*** Stored data Section Begins ***

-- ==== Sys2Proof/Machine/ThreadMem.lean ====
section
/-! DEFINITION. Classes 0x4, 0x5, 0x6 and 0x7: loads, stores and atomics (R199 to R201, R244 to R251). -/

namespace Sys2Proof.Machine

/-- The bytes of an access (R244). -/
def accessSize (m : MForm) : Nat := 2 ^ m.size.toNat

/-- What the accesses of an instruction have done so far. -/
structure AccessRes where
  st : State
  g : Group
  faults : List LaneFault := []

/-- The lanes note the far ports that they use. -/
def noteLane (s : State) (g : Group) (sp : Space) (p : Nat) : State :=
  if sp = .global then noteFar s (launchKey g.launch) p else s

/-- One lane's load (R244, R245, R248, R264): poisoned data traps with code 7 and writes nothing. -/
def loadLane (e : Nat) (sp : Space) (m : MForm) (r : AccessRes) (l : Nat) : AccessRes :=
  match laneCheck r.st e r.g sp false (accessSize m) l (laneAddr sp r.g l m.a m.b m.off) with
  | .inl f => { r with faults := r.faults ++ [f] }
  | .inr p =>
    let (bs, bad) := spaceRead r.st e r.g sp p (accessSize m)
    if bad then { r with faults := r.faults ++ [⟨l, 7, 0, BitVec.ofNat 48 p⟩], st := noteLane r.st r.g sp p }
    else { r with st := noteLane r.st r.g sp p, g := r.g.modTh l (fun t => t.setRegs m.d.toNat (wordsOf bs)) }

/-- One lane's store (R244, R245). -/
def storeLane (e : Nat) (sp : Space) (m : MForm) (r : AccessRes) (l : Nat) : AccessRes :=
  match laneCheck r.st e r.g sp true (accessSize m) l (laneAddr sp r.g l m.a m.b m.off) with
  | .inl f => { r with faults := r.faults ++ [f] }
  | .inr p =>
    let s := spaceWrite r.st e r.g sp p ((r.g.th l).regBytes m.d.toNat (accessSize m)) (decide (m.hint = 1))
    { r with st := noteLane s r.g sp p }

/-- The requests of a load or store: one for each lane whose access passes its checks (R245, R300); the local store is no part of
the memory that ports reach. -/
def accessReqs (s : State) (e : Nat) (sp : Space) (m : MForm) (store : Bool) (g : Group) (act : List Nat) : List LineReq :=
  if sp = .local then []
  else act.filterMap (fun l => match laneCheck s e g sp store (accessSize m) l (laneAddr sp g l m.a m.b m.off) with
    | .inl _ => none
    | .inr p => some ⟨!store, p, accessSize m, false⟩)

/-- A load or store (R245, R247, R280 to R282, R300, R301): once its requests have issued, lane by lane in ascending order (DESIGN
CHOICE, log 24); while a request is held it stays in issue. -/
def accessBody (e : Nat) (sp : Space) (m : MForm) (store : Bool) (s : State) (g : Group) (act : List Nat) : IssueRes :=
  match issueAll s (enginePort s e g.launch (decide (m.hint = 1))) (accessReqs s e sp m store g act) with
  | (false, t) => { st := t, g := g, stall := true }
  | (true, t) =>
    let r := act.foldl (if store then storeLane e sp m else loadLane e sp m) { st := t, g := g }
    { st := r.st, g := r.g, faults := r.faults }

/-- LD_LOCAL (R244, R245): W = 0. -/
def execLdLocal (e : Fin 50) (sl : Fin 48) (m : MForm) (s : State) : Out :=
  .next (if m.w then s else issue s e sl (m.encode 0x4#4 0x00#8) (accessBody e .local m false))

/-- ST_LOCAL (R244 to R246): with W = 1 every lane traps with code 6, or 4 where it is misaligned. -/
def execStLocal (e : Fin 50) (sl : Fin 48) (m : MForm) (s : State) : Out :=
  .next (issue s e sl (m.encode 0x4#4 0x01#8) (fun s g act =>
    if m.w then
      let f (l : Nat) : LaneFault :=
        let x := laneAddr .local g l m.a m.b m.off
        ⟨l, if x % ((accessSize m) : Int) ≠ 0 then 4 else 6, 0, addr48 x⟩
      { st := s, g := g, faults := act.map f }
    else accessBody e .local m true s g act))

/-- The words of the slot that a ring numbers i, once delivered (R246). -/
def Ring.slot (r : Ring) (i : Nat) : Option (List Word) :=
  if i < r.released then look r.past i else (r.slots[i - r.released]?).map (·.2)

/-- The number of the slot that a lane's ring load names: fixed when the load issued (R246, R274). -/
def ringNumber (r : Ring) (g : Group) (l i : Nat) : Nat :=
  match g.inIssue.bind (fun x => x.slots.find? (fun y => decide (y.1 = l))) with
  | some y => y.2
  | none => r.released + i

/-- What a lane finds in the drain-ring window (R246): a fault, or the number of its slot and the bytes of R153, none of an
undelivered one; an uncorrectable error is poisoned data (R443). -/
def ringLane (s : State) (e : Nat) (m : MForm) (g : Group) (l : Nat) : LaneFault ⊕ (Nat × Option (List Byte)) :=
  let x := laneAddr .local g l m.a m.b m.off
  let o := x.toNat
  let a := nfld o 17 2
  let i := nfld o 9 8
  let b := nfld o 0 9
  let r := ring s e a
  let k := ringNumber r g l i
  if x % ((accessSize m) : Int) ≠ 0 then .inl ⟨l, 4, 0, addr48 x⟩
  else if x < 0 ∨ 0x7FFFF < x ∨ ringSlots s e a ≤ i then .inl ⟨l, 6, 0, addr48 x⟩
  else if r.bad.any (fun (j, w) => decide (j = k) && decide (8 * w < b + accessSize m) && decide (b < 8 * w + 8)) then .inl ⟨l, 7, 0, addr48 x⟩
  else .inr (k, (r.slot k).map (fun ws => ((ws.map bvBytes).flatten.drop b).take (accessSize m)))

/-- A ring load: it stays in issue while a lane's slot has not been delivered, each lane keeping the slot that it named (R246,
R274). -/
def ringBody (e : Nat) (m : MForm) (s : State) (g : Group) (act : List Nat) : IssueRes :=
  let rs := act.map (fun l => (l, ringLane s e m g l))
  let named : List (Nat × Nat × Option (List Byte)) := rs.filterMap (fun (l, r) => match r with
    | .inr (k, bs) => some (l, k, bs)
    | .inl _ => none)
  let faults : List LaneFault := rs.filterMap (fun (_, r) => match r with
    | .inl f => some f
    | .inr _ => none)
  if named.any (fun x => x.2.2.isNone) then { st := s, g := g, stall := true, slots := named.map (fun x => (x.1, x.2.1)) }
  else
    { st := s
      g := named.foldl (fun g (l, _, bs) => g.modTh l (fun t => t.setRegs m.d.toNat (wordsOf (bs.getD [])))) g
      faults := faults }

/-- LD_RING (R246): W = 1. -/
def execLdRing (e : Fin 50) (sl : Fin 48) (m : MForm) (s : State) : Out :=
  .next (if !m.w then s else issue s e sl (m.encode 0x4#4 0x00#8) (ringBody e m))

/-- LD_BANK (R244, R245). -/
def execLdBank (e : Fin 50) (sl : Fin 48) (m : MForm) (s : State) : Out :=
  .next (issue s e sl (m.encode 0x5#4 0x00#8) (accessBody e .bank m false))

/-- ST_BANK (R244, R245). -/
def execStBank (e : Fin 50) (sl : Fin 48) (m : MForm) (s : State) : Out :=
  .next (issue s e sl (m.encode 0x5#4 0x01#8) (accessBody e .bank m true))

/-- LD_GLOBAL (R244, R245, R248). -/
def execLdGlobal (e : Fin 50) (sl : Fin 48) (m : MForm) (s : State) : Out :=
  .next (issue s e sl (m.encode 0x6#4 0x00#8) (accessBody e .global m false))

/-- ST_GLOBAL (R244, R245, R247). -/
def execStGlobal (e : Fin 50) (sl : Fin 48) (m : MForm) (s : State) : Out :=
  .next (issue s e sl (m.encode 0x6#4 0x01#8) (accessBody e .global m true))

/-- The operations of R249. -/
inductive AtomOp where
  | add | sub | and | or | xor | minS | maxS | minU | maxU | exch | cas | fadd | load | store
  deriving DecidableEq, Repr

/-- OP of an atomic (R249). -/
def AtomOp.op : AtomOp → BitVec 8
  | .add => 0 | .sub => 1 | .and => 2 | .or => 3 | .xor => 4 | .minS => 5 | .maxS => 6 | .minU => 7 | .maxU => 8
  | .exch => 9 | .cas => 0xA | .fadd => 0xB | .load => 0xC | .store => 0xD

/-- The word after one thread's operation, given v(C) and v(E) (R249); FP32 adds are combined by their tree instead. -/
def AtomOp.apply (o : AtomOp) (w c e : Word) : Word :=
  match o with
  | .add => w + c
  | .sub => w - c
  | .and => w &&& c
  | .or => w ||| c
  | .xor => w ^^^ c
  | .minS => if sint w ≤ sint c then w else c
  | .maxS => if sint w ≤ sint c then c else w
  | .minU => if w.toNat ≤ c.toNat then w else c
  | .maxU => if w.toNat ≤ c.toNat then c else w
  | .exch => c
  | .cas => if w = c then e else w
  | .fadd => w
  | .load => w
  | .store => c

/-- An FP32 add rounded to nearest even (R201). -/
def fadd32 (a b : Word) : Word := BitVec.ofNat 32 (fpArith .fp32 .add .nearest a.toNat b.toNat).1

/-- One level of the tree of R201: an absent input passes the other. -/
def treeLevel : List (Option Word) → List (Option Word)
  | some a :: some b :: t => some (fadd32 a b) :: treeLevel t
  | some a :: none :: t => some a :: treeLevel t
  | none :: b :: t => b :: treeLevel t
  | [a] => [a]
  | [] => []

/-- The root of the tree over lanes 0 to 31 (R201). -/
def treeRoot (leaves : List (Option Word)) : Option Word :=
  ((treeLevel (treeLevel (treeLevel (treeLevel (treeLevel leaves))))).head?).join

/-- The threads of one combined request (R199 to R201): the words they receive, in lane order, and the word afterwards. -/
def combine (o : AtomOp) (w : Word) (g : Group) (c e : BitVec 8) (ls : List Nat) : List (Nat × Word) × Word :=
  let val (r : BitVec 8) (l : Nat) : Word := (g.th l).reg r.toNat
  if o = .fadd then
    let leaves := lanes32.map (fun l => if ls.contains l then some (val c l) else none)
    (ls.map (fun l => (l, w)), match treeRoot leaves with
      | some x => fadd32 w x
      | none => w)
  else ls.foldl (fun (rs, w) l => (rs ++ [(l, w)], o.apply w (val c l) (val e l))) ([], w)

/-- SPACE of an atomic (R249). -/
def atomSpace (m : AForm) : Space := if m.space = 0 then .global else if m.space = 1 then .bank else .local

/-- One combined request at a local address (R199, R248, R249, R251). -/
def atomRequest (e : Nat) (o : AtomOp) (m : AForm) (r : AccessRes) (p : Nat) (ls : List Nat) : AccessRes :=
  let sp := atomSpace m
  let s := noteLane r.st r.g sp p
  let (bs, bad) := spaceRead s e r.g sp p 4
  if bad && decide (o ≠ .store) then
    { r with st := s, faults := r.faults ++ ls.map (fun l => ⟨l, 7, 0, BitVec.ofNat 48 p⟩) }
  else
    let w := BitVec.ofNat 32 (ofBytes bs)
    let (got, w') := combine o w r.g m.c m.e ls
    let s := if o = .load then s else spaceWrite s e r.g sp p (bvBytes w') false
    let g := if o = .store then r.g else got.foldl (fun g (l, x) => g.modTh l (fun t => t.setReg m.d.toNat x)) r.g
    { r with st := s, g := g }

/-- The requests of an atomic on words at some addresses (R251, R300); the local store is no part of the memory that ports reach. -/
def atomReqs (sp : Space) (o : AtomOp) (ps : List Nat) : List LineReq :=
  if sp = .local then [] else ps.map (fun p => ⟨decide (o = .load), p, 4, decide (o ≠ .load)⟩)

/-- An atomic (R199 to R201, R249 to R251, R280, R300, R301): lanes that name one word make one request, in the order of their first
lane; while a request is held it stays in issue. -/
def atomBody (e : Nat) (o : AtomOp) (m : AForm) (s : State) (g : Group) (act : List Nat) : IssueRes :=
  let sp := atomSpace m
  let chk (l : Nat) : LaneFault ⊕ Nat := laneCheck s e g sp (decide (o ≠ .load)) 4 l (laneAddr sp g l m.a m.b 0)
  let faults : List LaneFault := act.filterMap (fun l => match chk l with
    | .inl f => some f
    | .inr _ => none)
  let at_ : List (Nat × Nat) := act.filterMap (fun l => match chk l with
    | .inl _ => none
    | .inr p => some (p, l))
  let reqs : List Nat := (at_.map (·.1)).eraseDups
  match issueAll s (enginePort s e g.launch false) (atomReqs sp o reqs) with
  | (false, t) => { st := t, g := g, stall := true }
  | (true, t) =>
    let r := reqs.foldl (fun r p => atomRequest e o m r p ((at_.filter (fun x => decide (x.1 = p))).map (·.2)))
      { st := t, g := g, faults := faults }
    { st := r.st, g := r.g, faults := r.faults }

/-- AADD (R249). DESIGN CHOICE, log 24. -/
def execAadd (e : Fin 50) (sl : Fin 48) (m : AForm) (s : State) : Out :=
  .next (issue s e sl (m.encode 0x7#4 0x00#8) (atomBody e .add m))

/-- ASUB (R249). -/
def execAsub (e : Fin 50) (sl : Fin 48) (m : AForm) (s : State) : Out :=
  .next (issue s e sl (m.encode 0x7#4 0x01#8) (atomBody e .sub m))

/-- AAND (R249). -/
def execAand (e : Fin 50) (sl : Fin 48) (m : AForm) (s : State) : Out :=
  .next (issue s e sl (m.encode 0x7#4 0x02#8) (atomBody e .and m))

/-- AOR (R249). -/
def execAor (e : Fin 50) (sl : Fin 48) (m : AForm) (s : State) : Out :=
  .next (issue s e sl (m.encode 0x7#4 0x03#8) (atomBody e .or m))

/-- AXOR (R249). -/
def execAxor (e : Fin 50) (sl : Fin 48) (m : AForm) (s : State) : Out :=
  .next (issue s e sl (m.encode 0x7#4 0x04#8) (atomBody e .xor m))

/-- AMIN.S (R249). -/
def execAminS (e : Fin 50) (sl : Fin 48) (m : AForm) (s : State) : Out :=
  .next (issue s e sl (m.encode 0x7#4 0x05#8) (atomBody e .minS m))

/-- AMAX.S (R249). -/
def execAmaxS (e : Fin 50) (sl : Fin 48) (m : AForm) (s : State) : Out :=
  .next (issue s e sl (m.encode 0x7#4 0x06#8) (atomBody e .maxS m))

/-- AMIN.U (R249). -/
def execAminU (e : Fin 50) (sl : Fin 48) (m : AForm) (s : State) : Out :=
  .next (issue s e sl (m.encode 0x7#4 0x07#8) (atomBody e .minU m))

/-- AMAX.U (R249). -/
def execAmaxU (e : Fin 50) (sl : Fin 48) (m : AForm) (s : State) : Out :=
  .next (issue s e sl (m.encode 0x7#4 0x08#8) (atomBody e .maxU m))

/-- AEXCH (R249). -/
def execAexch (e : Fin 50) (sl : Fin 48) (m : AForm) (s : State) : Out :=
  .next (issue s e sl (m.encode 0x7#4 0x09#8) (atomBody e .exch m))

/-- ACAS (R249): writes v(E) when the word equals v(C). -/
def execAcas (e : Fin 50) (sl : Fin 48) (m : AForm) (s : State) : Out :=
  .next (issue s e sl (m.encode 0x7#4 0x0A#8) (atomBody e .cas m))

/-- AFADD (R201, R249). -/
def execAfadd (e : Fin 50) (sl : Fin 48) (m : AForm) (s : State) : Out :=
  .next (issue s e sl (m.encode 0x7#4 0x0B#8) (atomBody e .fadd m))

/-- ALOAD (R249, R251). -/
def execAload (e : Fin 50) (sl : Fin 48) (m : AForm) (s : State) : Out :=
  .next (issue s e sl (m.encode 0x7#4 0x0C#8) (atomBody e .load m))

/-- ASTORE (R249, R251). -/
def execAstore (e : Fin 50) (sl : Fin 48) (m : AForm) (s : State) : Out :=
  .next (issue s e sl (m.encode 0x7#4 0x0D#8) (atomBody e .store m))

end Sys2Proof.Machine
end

*** Stored data Section Ends ***

◆ **Directions for this task**: Lines of the data above that include the string "false" must each be copied.

◆ **Written solution**:
  match laneCheck r.st e r.g sp false (accessSize m) l (laneAddr sp r.g l m.a m.b m.off) with
    | .inr p => some ⟨!store, p, accessSize m, false⟩)
  | (false, t) => { st := t, g := g, stall := true }
  .next (if m.w then s else issue s e sl (m.encode 0x4#4 0x00#8) (accessBody e .local m false))
  .next (issue s e sl (m.encode 0x5#4 0x00#8) (accessBody e .bank m false))
  .next (issue s e sl (m.encode 0x6#4 0x00#8) (accessBody e .global m false))
    let s := if o = .load then s else spaceWrite s e r.g sp p (bvBytes w') false
  match issueAll s (enginePort s e g.launch false) (atomReqs sp o reqs) with
  | (false, t) => { st := t, g := g, stall := true }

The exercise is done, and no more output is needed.